When the voltage goes low, the whole process reverses. For the $v = -1\,\text V$ portion you can do the math again with a $-1\,\text V$ in the slope equation. The current slopes downward with a negative slope of the same magnitude. At the end of the negative voltage, the current will have returned to $0$.
$i_{\text{-peak}} = 0\,\text{mA}$.
The current will zig and zag between the two peaks with straight lines inbetween. Open the simulation link below and run a transient simulation to see what happens.
Simulation model
Simulation model of the pulsed voltage source circuit. Open the link and click on TRANS to run a transient simulation.

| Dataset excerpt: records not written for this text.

/-! due -/

@[simp] theorem State.due_threads (e : Ev) (n : Nat) : (s.due e n).threads = s.threads := rfl
@[simp] theorem State.due_squads (e : Ev) (n : Nat) : (s.due e n).squads = s.squads := rfl
@[simp] theorem State.due_teams (e : Ev) (n : Nat) : (s.due e n).teams = s.teams := rfl
@[simp] theorem State.due_launches (e : Ev) (n : Nat) : (s.due e n).launches = s.launches := rfl
@[simp] theorem State.due_cores (e : Ev) (n : Nat) : (s.due e n).cores = s.cores := rfl
@[simp] theorem State.due_sites (e : Ev) (n : Nat) : (s.due e n).sites = s.sites := rfl
@[simp] theorem State.due_scribes (e : Ev) (n : Nat) : (s.due e n).scribes = s.scribes := rfl
@[simp] theorem State.due_queues (e : Ev) (n : Nat) : (s.due e n).queues = s.queues := rfl
@[simp] theorem State.due_commands (e : Ev) (n : Nat) : (s.due e n).commands = s.commands := rfl
@[simp] theorem State.due_packets (e : Ev) (n : Nat) : (s.due e n).packets = s.packets := rfl
@[simp] theorem State.due_outbox (e : Ev) (n : Nat) : (s.due e n).outbox = s.outbox := rfl
@[simp] theorem State.due_pageReqs (e : Ev) (n : Nat) : (s.due e n).pageReqs = s.pageReqs := rfl
@[simp] theorem State.due_tasks (e : Ev) (n : Nat) : (s.due e n).tasks = s.tasks := rfl
@[simp] theorem State.due_seals (e : Ev) (n : Nat) : (s.due e n).seals = s.seals := rfl
@[simp] theorem State.due_sealHome (e : Ev) (n : Nat) : (s.due e n).sealHome = s.sealHome := rfl
@[simp] theorem State.due_sent (e : Ev) (n : Nat) : (s.due e n).sent = s.sent := rfl
@[simp] theorem State.due_arrivals (e : Ev) (n : Nat) : (s.due e n).arrivals = s.arrivals := rfl
@[simp] theorem State.due_commits (e : Ev) (n : Nat) : (s.due e n).commits = s.commits := rfl
@[simp] theorem State.due_netroot (e : Ev) (n : Nat) : (s.due e n).netroot = s.netroot := rfl
@[simp] theorem State.due_invalidations (e : Ev) (n : Nat) : (s.due e n).invalidations = s.invalidations := rfl
@[simp] theorem State.due_contexts (e : Ev) (n : Nat) : (s.due e n).contexts = s.contexts := rfl
@[simp] theorem State.due_heldSignals (e : Ev) (n : Nat) : (s.due e n).heldSignals = s.heldSignals := rfl
@[simp] theorem State.due_lups (e : Ev) (n : Nat) : (s.due e n).lups = s.lups := rfl
@[simp] theorem State.due_flash (e : Ev) (n : Nat) : (s.due e n).flash = s.flash := rfl
@[simp] theorem State.due_bootStage (e : Ev) (n : Nat) : (s.due e n).bootStage = s.bootStage := rfl
@[simp] theorem State.due_dbgstate (e : Ev) (n : Nat) : (s.due e n).dbgstate = s.dbgstate := rfl
@[simp] theorem State.due_hostLink (e : Ev) (n : Nat) : (s.due e n).hostLink = s.hostLink := rfl
@[simp] theorem State.due_hostOut (e : Ev) (n : Nat) : (s.due e n).hostOut = s.hostOut := rfl
@[simp] theorem State.due_debugOut (e : Ev) (n : Nat) : (s.due e n).debugOut = s.debugOut := rfl
@[simp] theorem State.due_dmapgen (e : Ev) (n : Nat) : (s.due e n).dmapgen = s.dmapgen := rfl
@[simp] theorem State.due_wtstatus (e : Ev) (n : Nat) : (s.due e n).wtstatus = s.wtstatus := rfl
@[simp] theorem State.due_mem (e : Ev) (n : Nat) : (s.due e n).mem = s.mem := rfl
@[simp] theorem State.due_unseen (e : Ev) (n : Nat) : (s.due e n).unseen = s.unseen := rfl
@[simp] theorem State.due_writes (e : Ev) (n : Nat) : (s.due e n).writes = s.writes := rfl
@[simp] theorem State.due_fences (e : Ev) (n : Nat) : (s.due e n).fences = s.fences := rfl
@[simp] theorem State.due_badDram (e : Ev) (n : Nat) : (s.due e n).badDram = s.badDram := rfl
@[simp] theorem State.due_moduleId (e : Ev) (n : Nat) : (s.due e n).moduleId = s.moduleId := rfl
@[simp] theorem State.due_nextLid (e : Ev) (n : Nat) : (s.due e n).nextLid = s.nextLid := rfl
@[simp] theorem State.due_stampSeq (e : Ev) (n : Nat) : (s.due e n).stampSeq = s.stampSeq := rfl
@[simp] theorem State.due_pastStamps (e : Ev) (n : Nat) : (s.due e n).pastStamps = s.pastStamps := rfl
@[simp] theorem State.due_clock (e : Ev) (n : Nat) : (s.due e n).clock = s.clock := rfl
@[simp] theorem State.due_tick (e : Ev) (n : Nat) : (s.due e n).tick = s.tick := rfl
@[simp] theorem State.due_timeBase (e : Ev) (n : Nat) : (s.due e n).timeBase = s.timeBase := rfl
@[simp] theorem State.due_slew (e : Ev) (n : Nat) : (s.due e n).slew = s.slew := rfl
@[simp] theorem State.due_todo (e : Ev) (n : Nat) : (s.due e n).todo = s.todo := rfl
@[simp] theorem State.due_gang (e : Ev) (n : Nat) : (s.due e n).gang = s.gang := rfl
@[simp] theorem State.due_scribe (e : Ev) (n : Nat) : (s.due e n).scribe = s.scribe := rfl
@[simp] theorem State.due_stops (e : Ev) (n : Nat) : (s.due e n).stops = s.stops := rfl
@[simp] theorem State.due_serial (e : Ev) (n : Nat) : (s.due e n).serial = s.serial := rfl
@[simp] theorem State.due_free (e : Ev) (n : Nat) : (s.due e n).free = s.free := rfl

/-! wake -/

@[simp] theorem State.wake_squads (t : Tid) : (s.wake t).squads = s.squads := rfl
@[simp] theorem State.wake_teams (t : Tid) : (s.wake t).teams = s.teams := rfl
@[simp] theorem State.wake_launches (t : Tid) : (s.wake t).launches = s.launches := rfl
@[simp] theorem State.wake_cores (t : Tid) : (s.wake t).cores = s.cores := rfl
@[simp] theorem State.wake_sites (t : Tid) : (s.wake t).sites = s.sites := rfl
@[simp] theorem State.wake_scribes (t : Tid) : (s.wake t).scribes = s.scribes := rfl
@[simp] theorem State.wake_queues (t : Tid) : (s.wake t).queues = s.queues := rfl
@[simp] theorem State.wake_commands (t : Tid) : (s.wake t).commands = s.commands := rfl
@[simp] theorem State.wake_packets (t : Tid) : (s.wake t).packets = s.packets := rfl
@[simp] theorem State.wake_outbox (t : Tid) : (s.wake t).outbox = s.outbox := rfl
@[simp] theorem State.wake_pageReqs (t : Tid) : (s.wake t).pageReqs = s.pageReqs := rfl
@[simp] theorem State.wake_tasks (t : Tid) : (s.wake t).tasks = s.tasks := rfl
@[simp] theorem State.wake_seals (t : Tid) : (s.wake t).seals = s.seals := rfl
@[simp] theorem State.wake_sealHome (t : Tid) : (s.wake t).sealHome = s.sealHome := rfl
@[simp] theorem State.wake_sent (t : Tid) : (s.wake t).sent = s.sent := rfl
@[simp] theorem State.wake_arrivals (t : Tid) : (s.wake t).arrivals = s.arrivals := rfl
@[simp] theorem State.wake_commits (t : Tid) : (s.wake t).commits = s.commits := rfl
@[simp] theorem State.wake_netroot (t : Tid) : (s.wake t).netroot = s.netroot := rfl
@[simp] theorem State.wake_invalidations (t : Tid) : (s.wake t).invalidations = s.invalidations := rfl
@[simp] theorem State.wake_contexts (t : Tid) : (s.wake t).contexts = s.contexts := rfl
@[simp] theorem State.wake_heldSignals (t : Tid) : (s.wake t).heldSignals = s.heldSignals := rfl
@[simp] theorem State.wake_lups (t : Tid) : (s.wake t).lups = s.lups := rfl
@[simp] theorem State.wake_flash (t : Tid) : (s.wake t).flash = s.flash := rfl
@[simp] theorem State.wake_bootStage (t : Tid) : (s.wake t).bootStage = s.bootStage := rfl
@[simp] theorem State.wake_dbgstate (t : Tid) : (s.wake t).dbgstate = s.dbgstate := rfl
@[simp] theorem State.wake_hostLink (t : Tid) : (s.wake t).hostLink = s.hostLink := rfl
@[simp] theorem State.wake_hostOut (t : Tid) : (s.wake t).hostOut = s.hostOut := rfl
@[simp] theorem State.wake_debugOut (t : Tid) : (s.wake t).debugOut = s.debugOut := rfl
@[simp] theorem State.wake_dmapgen (t : Tid) : (s.wake t).dmapgen = s.dmapgen := rfl
@[simp] theorem State.wake_wtstatus (t : Tid) : (s.wake t).wtstatus = s.wtstatus := rfl
@[simp] theorem State.wake_mem (t : Tid) : (s.wake t).mem = s.mem := rfl
@[simp] theorem State.wake_unseen (t : Tid) : (s.wake t).unseen = s.unseen := rfl
@[simp] theorem State.wake_writes (t : Tid) : (s.wake t).writes = s.writes := rfl
@[simp] theorem State.wake_fences (t : Tid) : (s.wake t).fences = s.fences := rfl
@[simp] theorem State.wake_badDram (t : Tid) : (s.wake t).badDram = s.badDram := rfl
@[simp] theorem State.wake_moduleId (t : Tid) : (s.wake t).moduleId = s.moduleId := rfl
@[simp] theorem State.wake_nextLid (t : Tid) : (s.wake t).nextLid = s.nextLid := rfl
@[simp] theorem State.wake_stampSeq (t : Tid) : (s.wake t).stampSeq = s.stampSeq := rfl
@[simp] theorem State.wake_pastStamps (t : Tid) : (s.wake t).pastStamps = s.pastStamps := rfl
@[simp] theorem State.wake_clock (t : Tid) : (s.wake t).clock = s.clock := rfl
@[simp] theorem State.wake_tick (t : Tid) : (s.wake t).tick = s.tick := rfl
@[simp] theorem State.wake_timeBase (t : Tid) : (s.wake t).timeBase = s.timeBase := rfl
@[simp] theorem State.wake_slew (t : Tid) : (s.wake t).slew = s.slew := rfl
@[simp] theorem State.wake_agenda (t : Tid) : (s.wake t).agenda = s.agenda := rfl
@[simp] theorem State.wake_todo (t : Tid) : (s.wake t).todo = s.todo := rfl
@[simp] theorem State.wake_gang (t : Tid) : (s.wake t).gang = s.gang := rfl
@[simp] theorem State.wake_scribe (t : Tid) : (s.wake t).scribe = s.scribe := rfl
@[simp] theorem State.wake_stops (t : Tid) : (s.wake t).stops = s.stops := rfl
@[simp] theorem State.wake_serial (t : Tid) : (s.wake t).serial = s.serial := rfl
@[simp] theorem State.wake_free (t : Tid) : (s.wake t).free = s.free := rfl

The inductor is “integrating” the voltage over time, as indicated by the value of the current at any moment. This is an exact “dual” of a capacitor integrating current.
Explore
What happens to the current if you …?
- Change the value of the inductor by a little bit $(2\times)$ and by a lot $(100\times)$.
- Change the amplitude or frequency of the voltage source.
- Change the voltage levels so they are not symmetric.
- Change the voltage duty cycle from $50\%$ to another value, like $40\%$.
what does "duty cycle" mean?
Duty cycle described a pulsed waveform. It refers to the percentage of time the voltage spends in the high state. If the duty cycle is $25\%$ the voltage is $+1\,\text V$ for a quarter of the cycle time. If the duty cycle is $50\%$ the voltage is symmetric, spending half the time high and half the time low. Duty cycle can range bewteen $0\%$ and $100\%$.
Analogy to mass
This is the most useful mental image to have when looking at an inductor.
Inductance, $\text L$, is analogous to mass or inertia in a mechanical system. The energy in the magnetic field of an inductor doesn’t allow the current to change instantaneously, just like the heavy mass of the car tends to resist changes in velocity. A car cannot start or stop instantaneously. It takes time to accelerate or brake. An inductor is basically the electrical version of Newton’s First Law of Motion (also called the Law of Inertia): A body in motion tends to stay in motion. For an inductor it goes like this: A current in motion tends to stay in motion.
The current in an inductor does not (will not) change instantaneously.
Summary
The current in an inductor does not change instantaneously.
When its current is constant, an inductor looks like a short circuit.
Be careful making circuits with an inductor. A sudden changed in current, like a switch thrown open, breaking a current path, that means the derivative of current, $di/dt$, can become very large. The inductor equation tells us there can be a large voltage generated across the inductor.
One way to deal with potentially destructive inductor voltage is to design a path for the current, so you don’t get a large $di/dt$. We showed how to add a diode to provide a current path and clamp the inductor voltage to an acceptable value when a switch was thrown open.